*** Opening of Extracted information ***

/-- Settles O51: `State.reset` is `State.resetFor .unbounded`, so one lemma serves both parts. -/
theorem resetStateMeetsTheInvariant : Obligations.ResetStateMeetsTheInvariant :=
  ⟨State.resetFor_inv rfl, fun _ hd => State.resetFor_inv hd⟩

end Sys2Proof.Machine

namespace Sys2Proof.Machine

/-! ## The five binary operators, once for all -/

/-- The instructions that pop two operands. -/
abbrev binaryOperators : List Instr := [.add, .xor, .sub, .mul, .div]

/-- A binary operator with default `d` and operation `f` of the first-popped and the second-popped operand: the result
is pushed, and where there is none `FAULT_DIV0` is raised on the state before (R115 to R117, R125, R126). -/
def State.binary (d : Byte) (f : Byte → Byte → Option Byte) (s : State) : State :=
  match f (s.popTwo d).1 (s.popTwo d).2.1 with
  | some v => (s.popTwo d).2.2.push v
  | none => s.raise .faultDiv0

theorem State.additive_eq_binary : State.additive = State.binary 0x00#8 (fun a b => some (gfAdd a b)) := rfl

theorem State.multiply_eq_binary : State.multiply = State.binary 0x01#8 (fun a b => some (gfMul a b)) := rfl

theorem State.divide_eq_binary : State.divide = State.binary 0x00#8 (fun a b => gfDiv b a) := by
  funext s
  obtain ⟨low, -, hs⟩ := s.popTwo_state 0x00#8
  cases hq : gfDiv (s.popTwo 0x00#8).2.1 (s.popTwo 0x00#8).1 <;> simp [State.divide, State.binary, hq, hs]

/-- Each binary operator is `State.binary` of some default and operation, which has a result for every two operands but
in DIV. -/
theorem exec_eq_binary {i : Instr} (hi : i ∈ binaryOperators) :
    ∃ d f, (∀ a b, f a b = none → i = .div) ∧ ∀ s, exec i s = s.whileRunning (State.binary d f) := by
  simp only [List.mem_cons, List.not_mem_nil, or_false] at hi
  obtain rfl | rfl | rfl | rfl | rfl := hi
  · exact ⟨_, _, by simp, fun s => State.additive_eq_binary ▸ exec_add_eq s⟩
  · exact ⟨_, _, by simp, fun s => State.additive_eq_binary ▸ exec_xor_eq s⟩
  · exact ⟨_, _, by simp, fun s => State.additive_eq_binary ▸ exec_sub_eq s⟩
  · exact ⟨_, _, by simp, fun s => State.multiply_eq_binary ▸ exec_mul_eq s⟩
  · exact ⟨_, _, fun _ _ _ => rfl, fun s => State.divide_eq_binary ▸ exec_div_eq s⟩

/-- PUSH, the binary operators and the three instructions without operands are all nine. -/
theorem instr_kinds (i : Instr) :
    (∃ v, i = .push v) ∨ i ∈ binaryOperators ∨ i = .dump ∨ i = .clr ∨ i = .term := by
  cases i <;> simp

/-- The two pops split the stack, the second part holding two elements or as many as there are (R42). -/
theorem State.popTwo_split (s : State) (d : Byte) :
    ∃ low removed, s.stack = low ++ removed ∧ removed.length = min 2 s.stack.length ∧
      (s.popTwo d).2.2 = s.setStack low := by
  rcases s.popTwo_cases d with ⟨h, hp⟩ | ⟨x, h, hp⟩ | ⟨low, y, x, h, hp⟩
  · exact ⟨[], [], h, by simp [h], by simp [hp, ← h]⟩
  · exact ⟨[], [x], h, by simp [h], by simp [hp]⟩
  · exact ⟨low, [y, x], h, by simp [h], by simp [hp]⟩

/-- Without its two topmost elements a stack that fits is not full. -/
theorem State.not_full_of_split {s : State} (hs : s.StackFits) {low removed : List Byte}
    (hsplit : s.stack = low ++ removed) (hcount : removed.length = min 2 s.stack.length) :
    (s.setStack low).isFull = false := by
  have hlen : s.stack.length = low.length + removed.length := by simp [hsplit]
  refine State.not_full_after_pops hs ?_
  rw [← List.length_eq_zero_iff]
  omega

/-- What a binary operator can do: DIV's event on the state before, or one `Push` in place of the operands. -/
theorem exec_binary_cases {i : Instr} {s t : State} (hi : i ∈ binaryOperators) (h : exec i s = .next t) :
    (i = .div ∧ t = s.raise .faultDiv0) ∨
    ∃ low removed v, s.stack = low ++ removed ∧ removed.length = min 2 s.stack.length ∧
      t = (s.setStack low).push v := by
  obtain ⟨d, f, hdiv, hx⟩ := exec_eq_binary hi
  obtain ⟨-, rfl⟩ := State.whileRunning_next (hx s ▸ h)
  obtain ⟨low, removed, hsplit, hcount, hp⟩ := s.popTwo_split d
  cases hf : f (s.popTwo d).1 (s.popTwo d).2.1 with
  | none => exact .inl ⟨hdiv _ _ hf, by simp [State.binary, hf]⟩
  | some v => exact .inr ⟨low, removed, v, hsplit, hcount, by simp [State.binary, hf, hp]⟩

/-- The same on a stack that fits, where the `Push` cannot overflow (R44). -/
theorem exec_binary_cases_of_fits {i : Instr} {s t : State} (hi : i ∈ binaryOperators) (hs : s.StackFits)
    (h : exec i s = .next t) :
    (i = .div ∧ t = s.raise .faultDiv0) ∨
    ∃ low removed v, s.stack = low ++ removed ∧ removed.length = min 2 s.stack.length ∧
      t = s.setStack (low ++ [v]) := by
  rcases exec_binary_cases hi h with hdiv | ⟨low, removed, v, hsplit, hcount, rfl⟩
  · exact .inl hdiv
  · exact .inr ⟨low, removed, v, hsplit, hcount,
      State.push_of_not_full (State.not_full_of_split hs hsplit hcount) v⟩

theorem exec_push_next {v : Byte} {s t : State} (h : exec (.push v) s = .next t) : t = s.push v :=
  (State.whileRunning_next (exec_push_eq v s ▸ h)).2

theorem exec_dump_next {s t : State} (h : exec .dump s = .next t) : t = s.emit (.dump s.stack) :=
  (State.whileRunning_next (exec_dump_eq s ▸ h)).2

theorem exec_clr_next {s t : State} (h : exec .clr s = .next t) : t = s.setStack [] :=
  (State.whileRunning_next (exec_clr_eq s ▸ h)).2

theorem exec_term_next {s t : State} (h : exec .term s = .next t) : t = s.raise .halted :=
  (State.whileRunning_next (exec_term_eq s ▸ h)).2

/-- Full in the sense of R41: the depth is the number of elements. -/
theorem State.isFull_iff {s : State} : s.isFull = true ↔ s.depth = .finite s.stack.length := by
  cases hd : s.depth with
  | unbounded => simp [State.isFull, isFullAt, hd]
  | finite cells => simpa [State.isFull, isFullAt, hd] using eq_comm

theorem State.isFull_eq_false_iff {s : State} : s.isFull = false ↔ s.depth ≠ .finite s.stack.length := by
  rw [← Bool.not_eq_true, State.isFull_iff, ne_eq]

/-- What `Push` leaves of the stack (R41). -/
theorem State.push_stack (s : State) (v : Byte) :
    (s.push v).stack = s.stack ++ if s.depth = .finite s.stack.length then [] else [v] := by
  rcases s.push_cases v with ⟨hf, hp⟩ | ⟨hf, hp⟩
  · simp [hp, State.isFull_iff.mp hf]
  · simp [hp, State.isFull_eq_false_iff.mp hf]

/-! ## What an instruction leaves unchanged -/

/-- Settles O37: the architectural part by the kind of instruction, the rest by the frame that all nine share. -/
theorem instructionFrame : Obligations.InstructionFrame := by
  intro i s t hs h
  obtain ⟨hdepth, hline, hcursor, hinput, htaken, houtPos, hreplies⟩ := exec_onlyArch h
  refine and_assoc.mp (and_assoc.mp (and_assoc.mp ⟨?_, hdepth, hline, hcursor, hinput, htaken, houtPos, hreplies⟩))
  rcases instr_kinds i with ⟨v, rfl⟩ | hop | rfl | rfl | rfl
  · obtain rfl := exec_push_next h
    simp
  · rcases exec_binary_cases_of_fits hop hs h with ⟨rfl, rfl⟩ | ⟨low, removed, v, -, -, rfl⟩
    · simp
    · have hne : i ≠ .dump ∧ i ≠ .term := by constructor <;> rintro rfl <;> simp at hop
      simp [hne]
  · obtain rfl := exec_dump_next h
    simp
  · obtain rfl := exec_clr_next h
    simp
  · obtain rfl := exec_term_next h
    simp

/-- Settles O38: each kind of instruction has its own split of the stack. -/
theorem stackIsWrittenAtTheTopOnly : Obligations.StackIsWrittenAtTheTopOnly := by
  intro i s t h hclr
  have hrun : s.status = .run := (exec_cases h).1
  rcases instr_kinds i with ⟨v, rfl⟩ | hop | rfl | rfl | rfl
  · obtain rfl := exec_push_next h
    refine ⟨s.stack, [], _, by simp, s.push_stack v, by simp, by split <;> simp, ?_, by simp, by simp⟩
    rintro w hw
    cases hw
    exact ⟨rfl, rfl⟩
  · have hpush : ∀ v, i ≠ .push v := by rintro v rfl; simp at hop
    have hplain : ¬ (i = .dump ∨ i = .term) := by rintro (rfl | rfl) <;> simp at hop
    rcases exec_binary_cases hop h with ⟨rfl, rfl⟩ | ⟨low, removed, v, hsplit, hcount, rfl⟩
    · exact ⟨s.stack, [], [], by simp, by simp, by simp, by simp, by simp, by simp,
        fun _ _ => by simp [Cause.status]⟩
    · refine ⟨low, removed, _, hsplit, State.push_stack _ v, by omega, by split <;> simp,
        fun w hw => absurd hw (hpush w), fun hi => absurd hi hplain, fun _ hs => ?_⟩
      have hroom := State.not_full_of_split hs hsplit hcount
      have hadded : s.depth ≠ .finite low.length := State.isFull_eq_false_iff.mp hroom
      simp [State.push_of_not_full hroom, hrun, hcount, hadded]
  · obtain rfl := exec_dump_next h
    exact ⟨s.stack, [], [], by simp⟩
  · exact absurd rfl hclr
  · obtain rfl := exec_term_next h
    exact ⟨s.stack, [], [], by simp⟩

/-! ## What an instruction reads -/

/-- What a binary operator does with two elements on top of a stack that fits. -/
theorem State.binary_of_two {s : State} {low : List Byte} {y x : Byte} (h : s.stack = low ++ [y, x])
    (hs : s.StackFits) (d : Byte) (f : Byte → Byte → Option Byte) :
    s.binary d f = (f x y).elim (s.raise .faultDiv0) fun v => s.setStack (low ++ [v]) := by
  have hp : s.popTwo d = (x, y, s.setStack low) := by
    simp [State.popTwo, State.popOr, h]
  have hroom : (s.setStack low).isFull = false := State.not_full_of_split hs h (by simp [h])
  cases hf : f x y <;> simp [State.binary, hp, hf, State.push_of_not_full hroom]

/-- What a binary operator does to a stack that fits and has two elements on top is decided by these two. -/
theorem exec_binary_of_two {i : Instr} (hi : i ∈ binaryOperators) (y x : Byte) :
    ∃ result : Option Byte, ∀ {s : State} {low : List Byte}, s.status = .run → s.StackFits →
      s.stack = low ++ [y, x] →
      exec i s = .next (result.elim (s.raise .faultDiv0) fun v => s.setStack (low ++ [v])) := by
  obtain ⟨d, f, -, hx⟩ := exec_eq_binary hi
  exact ⟨f x y, fun hr hs h => by rw [hx, State.whileRunning_run hr, State.binary_of_two h hs]⟩

theorem exec_push_of_run {s : State} (hr : s.status = .run) (v : Byte) : exec (.push v) s = .next (s.push v) :=
  (exec_push_eq v s).trans (State.whileRunning_run hr _)
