-- ==== Sys2Proof/Machine/Step.lean ====
section
/-! DEFINITION. One step of the machine. -/

namespace Sys2Proof.Machine

/-- One step: while Idle, the whole operation the host presents, or nothing where it presents none; while Busy, one
step of the sequencer (R24, R150, R187, R207; log 8). -/
def step (s : State) : Host.Outcome State Fault Refusal :=
  match s.fetch with
  | .nothing => .next s
  | .sequencer => seqStep s
  | .refuse r => .refused r
  | .run i t => exec i t

/-- `s` with the instruction of that word placed where the next step finds it: an operation code on the host's request
port, a command word at the step of the sequencer that issues it (log 13). -/
def State.withFetchWord (s : State) (nbits w : Nat) : State := s.placeWord nbits w

end Sys2Proof.Machine
end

*** Close of Extracted information ***

# Action item
Search the material above for the word "leaves", and return each line that holds it.

# Result for this exercise
/-- What `Push` leaves of the stack (R41). -/
/-! ## What an instruction leaves unchanged -/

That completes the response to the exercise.